Items from a dataset:
@[simp] theorem setView_frame (b : Block) (j : Nat) (x : View) :
    (b.setView j x).params = b.params ∧ (b.setView j x).waiting = b.waiting ∧ (b.setView j x).dev = b.dev ∧ (b.setView j x).beat = b.beat ∧
    (b.setView j x).cycle = b.cycle ∧ (b.setView j x).ticks = b.ticks ∧ (b.setView j x).sessions = b.sessions ∧
    (b.setView j x).shakes = b.shakes ∧ (b.setView j x).accepted = b.accepted ∧ (b.setView j x).nextGroup = b.nextGroup ∧
    (b.setView j x).txns = b.txns ∧ (b.setView j x).sched = b.sched ∧ (b.setView j x).nextEntry = b.nextEntry ∧
    (b.setView j x).reached = b.reached ∧ (b.setView j x).heldReplies = b.heldReplies ∧ (b.setView j x).nextHeld = b.nextHeld ∧
    (b.setView j x).srcTotal = b.srcTotal ∧ (b.setView j x).srcWin = b.srcWin ∧ (b.setView j x).supFirst = b.supFirst ∧
    (b.setView j x).supTotal = b.supTotal ∧ (b.setView j x).supSrcs = b.supSrcs ∧ (b.setView j x).winBeat = b.winBeat ∧
    (b.setView j x).evtEnd = b.evtEnd ∧ (b.setView j x).evtAt = b.evtAt ∧ (b.setView j x).counted = b.counted ∧
    (b.setView j x).arrivedAt = b.arrivedAt ∧ (b.setView j x).arrived = b.arrived ∧ (b.setView j x).owned = b.owned ∧
    (b.setView j x).cores = b.cores ∧ (b.setView j x).jrx = b.jrx ∧ (b.setView j x).jtx = b.jtx ∧ (b.setView j x).spi = b.spi ∧
    (b.setView j x).shot = b.shot ∧ (b.setView j x).lanes = b.lanes ∧ (b.setView j x).groupEpochs = b.groupEpochs ∧
    (b.setView j x).trcs = b.trcs ∧ (b.setView j x).trgs = b.trgs ∧ (b.setView j x).outPins = b.outPins ∧ (b.setView j x).pcs = b.pcs ∧
    (b.setView j x).ports = b.ports ∧ (b.setView j x).caps = b.caps ∧ (b.setView j x).evidence = b.evidence ∧
    (b.setView j x).replays = b.replays ∧ (b.setView j x).plls = b.plls ∧ (b.setView j x).planes = b.planes ∧ (b.setView j x).spgs = b.spgs ∧
    (b.setView j x).comp = b.comp ∧ (b.setView j x).outs = b.outs ∧ (b.setView j x).bufWait = b.bufWait ∧ (b.setView j x).bufOut = b.bufOut ∧
    (b.setView j x).strs = b.strs ∧ (b.setView j x).neighs = b.neighs ∧ (b.setView j x).jobs = b.jobs ∧ (b.setView j x).decs = b.decs ∧
    (b.setView j x).streamKeys = b.streamKeys ∧ (b.setView j x).pfc = b.pfc ∧ (b.setView j x).stims = b.stims ∧ (b.setView j x).vec = b.vec ∧
    (b.setView j x).tim = b.tim ∧ (b.setView j x).ptps = b.ptps ∧ (b.setView j x).tiu = b.tiu ∧ (b.setView j x).cals = b.cals ∧
    (b.setView j x).aux = b.aux ∧ (b.setView j x).plt = b.plt ∧ (b.setView j x).pltPorts = b.pltPorts ∧ (b.setView j x).imports = b.imports ∧
    (b.setView j x).sys = b.sys ∧ (b.setView j x).coolOnce = b.coolOnce ∧ (b.setView j x).firstRetired = b.firstRetired ∧
    (b.setView j x).poolSize = b.poolSize ∧ (b.setView j x).past = b.past ∧ (b.setView j x).firn = b.firn ∧ (b.setView j x).fresh = b.fresh ∧
    (b.setView j x).sent = b.sent ∧ (b.setView j x).stores = b.stores ∧ (b.setView j x).raised = b.raised ∧
    (∀ key, (b.setView j x).val key = b.val key) :=
  ⟨rfl, rfl, rfl, rfl, rfl, rfl, rfl, rfl, rfl, rfl, rfl, rfl, rfl, rfl, rfl, rfl, rfl, rfl, rfl, rfl, rfl, rfl, rfl, rfl, rfl, rfl, rfl, rfl,
  rfl, rfl, rfl, rfl, rfl, rfl, rfl, rfl, rfl, rfl, rfl, rfl, rfl, rfl, rfl, rfl, rfl, rfl, rfl, rfl, rfl, rfl, rfl, rfl, rfl, rfl, rfl, rfl,
  rfl, rfl, rfl, rfl, rfl, rfl, rfl, rfl, rfl, rfl, rfl, rfl, rfl, rfl, rfl, rfl, rfl, rfl, rfl, rfl, fun _ => rfl⟩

### Goal of the exercise
All of the data above must be set down again exactly.

### Answer for the task
@[simp] theorem setView_frame (b : Block) (j : Nat) (x : View) :
    (b.setView j x).params = b.params ∧ (b.setView j x).waiting = b.waiting ∧ (b.setView j x).dev = b.dev ∧ (b.setView j x).beat = b.beat ∧
    (b.setView j x).cycle = b.cycle ∧ (b.setView j x).ticks = b.ticks ∧ (b.setView j x).sessions = b.sessions ∧
    (b.setView j x).shakes = b.shakes ∧ (b.setView j x).accepted = b.accepted ∧ (b.setView j x).nextGroup = b.nextGroup ∧
    (b.setView j x).txns = b.txns ∧ (b.setView j x).sched = b.sched ∧ (b.setView j x).nextEntry = b.nextEntry ∧
    (b.setView j x).reached = b.reached ∧ (b.setView j x).heldReplies = b.heldReplies ∧ (b.setView j x).nextHeld = b.nextHeld ∧
    (b.setView j x).srcTotal = b.srcTotal ∧ (b.setView j x).srcWin = b.srcWin ∧ (b.setView j x).supFirst = b.supFirst ∧
    (b.setView j x).supTotal = b.supTotal ∧ (b.setView j x).supSrcs = b.supSrcs ∧ (b.setView j x).winBeat = b.winBeat ∧
    (b.setView j x).evtEnd = b.evtEnd ∧ (b.setView j x).evtAt = b.evtAt ∧ (b.setView j x).counted = b.counted ∧
    (b.setView j x).arrivedAt = b.arrivedAt ∧ (b.setView j x).arrived = b.arrived ∧ (b.setView j x).owned = b.owned ∧
    (b.setView j x).cores = b.cores ∧ (b.setView j x).jrx = b.jrx ∧ (b.setView j x).jtx = b.jtx ∧ (b.setView j x).spi = b.spi ∧
    (b.setView j x).shot = b.shot ∧ (b.setView j x).lanes = b.lanes ∧ (b.setView j x).groupEpochs = b.groupEpochs ∧
    (b.setView j x).trcs = b.trcs ∧ (b.setView j x).trgs = b.trgs ∧ (b.setView j x).outPins = b.outPins ∧ (b.setView j x).pcs = b.pcs ∧
    (b.setView j x).ports = b.ports ∧ (b.setView j x).caps = b.caps ∧ (b.setView j x).evidence = b.evidence ∧
    (b.setView j x).replays = b.replays ∧ (b.setView j x).plls = b.plls ∧ (b.setView j x).planes = b.planes ∧ (b.setView j x).spgs = b.spgs ∧
    (b.setView j x).comp = b.comp ∧ (b.setView j x).outs = b.outs ∧ (b.setView j x).bufWait = b.bufWait ∧ (b.setView j x).bufOut = b.bufOut ∧
    (b.setView j x).strs = b.strs ∧ (b.setView j x).neighs = b.neighs ∧ (b.setView j x).jobs = b.jobs ∧ (b.setView j x).decs = b.decs ∧
    (b.setView j x).streamKeys = b.streamKeys ∧ (b.setView j x).pfc = b.pfc ∧ (b.setView j x).stims = b.stims ∧ (b.setView j x).vec = b.vec ∧
    (b.setView j x).tim = b.tim ∧ (b.setView j x).ptps = b.ptps ∧ (b.setView j x).tiu = b.tiu ∧ (b.setView j x).cals = b.cals ∧
    (b.setView j x).aux = b.aux ∧ (b.setView j x).plt = b.plt ∧ (b.setView j x).pltPorts = b.pltPorts ∧ (b.setView j x).imports = b.imports ∧
    (b.setView j x).sys = b.sys ∧ (b.setView j x).coolOnce = b.coolOnce ∧ (b.setView j x).firstRetired = b.firstRetired ∧
    (b.setView j x).poolSize = b.poolSize ∧ (b.setView j x).past = b.past ∧ (b.setView j x).firn = b.firn ∧ (b.setView j x).fresh = b.fresh ∧
    (b.setView j x).sent = b.sent ∧ (b.setView j x).stores = b.stores ∧ (b.setView j x).raised = b.raised ∧
    (∀ key, (b.setView j x).val key = b.val key) :=
  ⟨rfl, rfl, rfl, rfl, rfl, rfl, rfl, rfl, rfl, rfl, rfl, rfl, rfl, rfl, rfl, rfl, rfl, rfl, rfl, rfl, rfl, rfl, rfl, rfl, rfl, rfl, rfl, rfl,
  rfl, rfl, rfl, rfl, rfl, rfl, rfl, rfl, rfl, rfl, rfl, rfl, rfl, rfl, rfl, rfl, rfl, rfl, rfl, rfl, rfl, rfl, rfl, rfl, rfl, rfl, rfl, rfl,
  rfl, rfl, rfl, rfl, rfl, rfl, rfl, rfl, rfl, rfl, rfl, rfl, rfl, rfl, rfl, rfl, rfl, rfl, rfl, rfl, fun _ => rfl⟩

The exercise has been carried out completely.